Planning and preparation is one of the most effective ways to manage tasks at tax time and maximise your tax return. When are tax returns due? Sole traders must lodge a tax return by 31 October 2020, companies have until 15 January 2021.
This year, there’s extra incentive to lodge on time: you could be eligible for a bigger refund. If COVID-19 has meant you’ve worked fewer hours in the last few months or spent more time working from home, the ATO might refund you more than you initially bargained for.
As a business owner or sole trader, you have the opportunity to defer your annual super contributions, or any unused cap space, to the next financial year. This will increase your concessional contributions cap for the following financial year and can help free up cash you may be able to feed back into your business to encourage growth.
Keen to get your tax refund early to aid cash flow or defer money owed? Talk to the ATO about deferring your payments. Due to COVID-19, you can now request a payment deferral of up to 6 months. Alternatively, you may be able to request early access to funds the ATO owes you.
In a statement, Chris Jordan, Commissioner of Taxation at the ATO, underlines the importance of reducing pressure on Aussie businesses at the end of this financial year. “In these difficult and uncertain times, the ATO is doing everything it can to reduce stress from tax [and] related obligations.”
Tax time can be complicated at the best of times, let alone in the middle of a global pandemic when rules and regulations continue to change.

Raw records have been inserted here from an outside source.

/-- An edge after a window whose miss stays below M: blanked, stray or accepted under the half-cycle of tracker T that the miss begins. -/
theorem exec_zcEdge_late {T : Tracker} (hlimit : s.tracker.nextMiss < s.shadow.missLimit)
    (hT : T = s.tracker.synthesize s.shadow.slices) : ∃ t, exec (.zcEdge level) s = .next t
      ∧ (s.tick - T.lastStart ≤ s.shadow.blank → t.tracker = T)
      ∧ (s.shadow.blank < s.tick - T.lastStart → s.tick + s.shadow.tolerance < T.predicted → t.tracker = T.strayed)
      ∧ (s.tick - T.lastStart ≤ s.shadow.blank ∨ s.tick + s.shadow.tolerance < T.predicted →
        t.notices.staging = (s.noteMiss T).notices.staging ∧ StartReaches s t T.halfCount)
      ∧ (s.shadow.blank < s.tick - T.lastStart → T.predicted ≤ s.tick + s.shadow.tolerance →
        t.tracker = T.accept s.tick s.shadow.slices
        ∧ t.notices.staging = (raise (.trackLocked .resumed (T.accept s.tick s.shadow.slices).period T.missCount)
          { s.noteMiss T with tracker := t.tracker }).notices.staging)
      ∧ t.tick = s.tick ∧ t.zcLevel = some level ∧ t.zcSampledAt = some s.tick
      ∧ SameMailbox s t ∧ SamePool s t ∧ SameIntake s t ∧ SameApplier s t ∧ SameMemory s t := by
  have hnotices : ((s.sampled level).noteMiss T).notices = (s.noteMiss T).notices := by
    rw [noteMiss_sampled]
    rfl
  have hblanked := edge_late_blanked (s := s.sampled level) hm hlimit hT
  have hstray := edge_late_stray (s := s.sampled level) hm hlimit hT
  have haccepted (hlate : s.shadow.blank < s.tick - T.lastStart) (hwindow : T.predicted ≤ s.tick + s.shadow.tolerance) :=
    edge_late_accepted (s := s.sampled level) hm hlimit hT hlate hwindow rfl
  rw [hnotices] at hblanked hstray haccepted
  obtain ⟨⟨htick, hlevel, hsampled⟩, hsame⟩ := (edge_late_alone (s := s.sampled level) hm hlimit hT).same rfl
  refine ⟨_, exec_zcEdge_edge he, fun h => (start_event (hblanked h) rfl).1,
    fun h hearly => (start_event_then (hstray h hearly) rfl).1, fun h => ?_, fun h hwindow => ?_, htick, hlevel, hsampled, hsame⟩
  · by_cases hb : s.tick - T.lastStart ≤ s.shadow.blank
    · obtain ⟨_, hstaging, hreaches, _⟩ := start_event (hblanked hb) rfl
      exact ⟨hstaging, hreaches⟩
    · obtain ⟨_, hstaging, hreaches, _⟩ := start_event_then (hstray (Nat.not_le.1 hb) (h.resolve_left hb)) rfl
      exact ⟨hstaging, hreaches⟩
  · rw [settle_notices_staging, settle_tracker, counting_notices, counting_tracker, haccepted h hwindow]
    exact ⟨rfl, raise_staging_congr _ rfl (noteMiss_shadow s T).symm rfl⟩

end

/-- Settles O35: before the window's end the edge by the window, and after it the edge under the miss. -/
theorem lockedEdges : Obligations.LockedEdges := by
  refine ⟨fun s level predicted measured he hst hpredicted hopen hmeasured => ?_,
    fun s level predicted measured misses he hst hpredicted hpassed hmeasured hmisses => ?_⟩
  · obtain ⟨hblanked, hstray, haccepted⟩ := exec_zcEdge_locked s level predicted measured he hst hpredicted hopen hmeasured
    refine ⟨hblanked, hstray, fun period hlate hwindow hperiod => ?_⟩
    subst hmeasured hperiod
    exact haccepted hlate hwindow _ rfl
  · subst hpredicted hmeasured hmisses
    have hm : s.missDue = true := (missDue_iff s).2 ⟨hst, hpassed⟩
    refine ⟨exec_zcEdge_lost he hm, fun T hlimit hT => ?_⟩
    obtain ⟨t, hexec, hblanked, hstray, hshort, haccepted, hsame⟩ := exec_zcEdge_late he hm hlimit (hT.trans rfl)
    rw [noteMiss_staging] at hshort
    subst hT
    refine ⟨t, hexec, hblanked, hstray, hshort, fun period hlate hwindow hperiod => ?_, hsame⟩
    subst hperiod
    exact haccepted hlate hwindow

end Sys2Proof.Machine
end

section
/-! PROOFS. The link commands in OPERATING: LINK_ADD, the commands that name a link, LINK_HOLD and LINK_RESUME (R73 to R78, R114, R146,
R148). -/
namespace Sys2Proof.Machine

/-! ### A command past the screen in OPERATING (R30) -/

/-- In OPERATING every command but APPLY passes the screen. -/
theorem screen_operating {c : Command} (h : c ≠ .apply) : c.screen .operating = none := by
  cases c with
  | apply => exact absurd rfl h
  | _ => rfl

/-- A command burst in OPERATING: its data words, its command, and the burst passes. -/
theorem exec_command_operating {s : State} {b : WriteBurst} {code : Nat} {c : Command} (h : CommandBurst s b code)
    (hf : s.filter = .operating) (hc : Command.ofCode code = some c) (ha : c ≠ .apply) :
    exec (commandRow code b) s = .next (passOn b (c.run (s.afterData b))) := by
  obtain ⟨x, hx, rfl⟩ := h.2
  rw [exec_commandBurst h hx, takeCommand_run hc (by rw [afterData_filter, hf]; exact screen_operating ha)]

/-- An argument names an OPEN record where the record of its index is OPEN. -/
theorem namesOpen_iff (s : State) (arg : Word) : s.namesOpen arg = true ↔ (s.link arg.toNat).isOpen = true := by
  unfold State.namesOpen
  rw [Bool.and_eq_true, decide_eq_true_eq]
  exact ⟨fun h => h.2, fun h => ⟨lt_of_isOpen h, h⟩⟩

/-! ### LINK_ADD (R73, R74) -/

/-- A node number from 1 to 254 is its low byte. -/
theorem node_eq_iff {arg : Word} (h : arg.toNat ≤ 254) (node : BitVec 8) : node = arg.setWidth 8 ↔ node.toNat = arg.toNat := by
  rw [← BitVec.toNat_inj, BitVec.toNat_setWidth, Nat.mod_eq_of_lt (by omega)]

section
variable {s : State}

/-- A node of 0 or of 255 and above. -/
theorem linkAdd_badNode (h : s.arg0.toNat = 0 ∨ 255 ≤ s.arg0.toNat) : linkAdd s = respond .badNode 0 s := if_pos h

variable (hlo : 1 ≤ s.arg0.toNat) (hhi : s.arg0.toNat ≤ 254)
include hlo hhi

/-- A node that an OPEN record has. -/
theorem linkAdd_dupNode {k : Nat} (hopen : (s.link k).isOpen = true) (hnode : (s.link k).node.toNat = s.arg0.toNat) :
    linkAdd s = respond .dupNode 0 s := by
  have hfound : (s.findNode (s.arg0.setWidth 8)).isSome = true := by
    rw [State.findNode, List.find?_isSome]
    refine ⟨k, List.mem_range.2 (lt_of_isOpen hopen), ?_⟩
    rw [hopen, Bool.true_and, beq_iff_eq]
    exact (node_eq_iff hhi _).2 hnode
  unfold linkAdd
  rw [if_neg (by omega), if_pos hfound]
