-- ==== Sys2Proof/Machine/Transmitter.lean ====
section
/-! DEFINITION. The bit-level transmitter: TxStep, one slot sequencer step per cycle (41_transmitter.md R102-R111). -/

namespace Sys2Proof.Machine

/-- The byte being sent, TXWIRE[TX_IDX]. -/
def State.txByte (s : State) : Byte := s.bufByte .txWire s.tx.idx.toNat

/-- Put a data bit on the line and count it (41_transmitter.md R105, R106). -/
def txDrive (v : Bool) (t : Tx) : Tx := { t with txd := v, ones := t.ones + BitVec.ofNat 10 v.toNat }

/-- Start to data bit 0 (41_transmitter.md R105). -/
def txFromStart (b : Byte) (t : Tx) : Tx := { txDrive (b[0]) t with bit := 0#3, ph := .data }

/-- Data bit b to data bit b + 1 (41_transmitter.md R106), or data bit 7 to stop 1 (R107). -/
def txFromData (b : Byte) (t : Tx) : Tx :=
  if t.bit.toNat < 7 then { txDrive (b.getLsbD (t.bit.toNat + 1)) t with bit := t.bit + 1#3 }
  else { t with txd := true, ph := .stop1 }

/-- Stop 1 to stop 2 (41_transmitter.md R108). -/
def txFromStop1 (t : Tx) : Tx := { t with txd := true, ph := .stop2 }

/-- Stop 2 to the next byte's start bit, or to the frame parity bit (41_transmitter.md R109). -/
def txFromStop2 (t : Tx) : Tx :=
  if t.idx.toNat + 1 < t.n.toNat then { t with idx := t.idx + 1#7, txd := false, ph := .start }
  else { t with txd := t.ones[0], ph := .parity }

/-- Parity to guard (41_transmitter.md R110). -/
def txFromParity (t : Tx) : Tx := { t with txd := true, ph := .guard }

/-- Guard to TxIdle: the frame is done (41_transmitter.md R111). -/
def txFromGuard (t : Tx) : Tx := { t with txd := true, ph := .txIdle, done := true }

/-- The transition at the end of a slot, by phase (41_transmitter.md R104). -/
def txNextSlot (b : Byte) (t : Tx) : Tx :=
  match t.ph with
  | .txIdle => t
  | .start => txFromStart b t
  | .data => txFromData b t
  | .stop1 => txFromStop1 t
  | .stop2 => txFromStop2 t
  | .parity => txFromParity t
  | .guard => txFromGuard t

/-- The deadline moves on by TX_P from the old deadline, but for the end of the frame (41_transmitter.md R104, R111). -/
def txAdvanceDeadline (t : Tx) : Tx := if t.ph = .txIdle then t else { t with dl := t.dl + t.p.setWidth 32 }

/-- The transmitter after a cycle's step: it holds its slot until the deadline is due (41_transmitter.md R104). -/
def txAdvance (s : State) : Tx :=
  if s.tx.ph = .txIdle then s.tx
  else if due s.now s.tx.dl then txAdvanceDeadline (txNextSlot s.txByte s.tx)
  else s.tx

/-- TxStep (41_transmitter.md R104; 20_memory.md R67 step 3). -/
def txStep (s : State) : State := { s with tx := txAdvance s }

end Sys2Proof.Machine
end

If you’ve been hesitant in the past about using an accountant, or only engaged someone to help with the bare basics, this year might be an ideal time to seek professional help.
An accountant can help you navigate the nitty-gritty of the tax system, easing confusion while perhaps reducing the tax burden or help you increasing refund. And just like in previous years you’ll be able to claim their services as a tax deduction.
Maximising your tax return can help to give your business a much-needed boost. And the best bit is the process isn’t as laborious as you might imagine.
This article is a general overview and should be used as a guide only. We recommend that you seek independent professional advice about your specific circumstances before acting.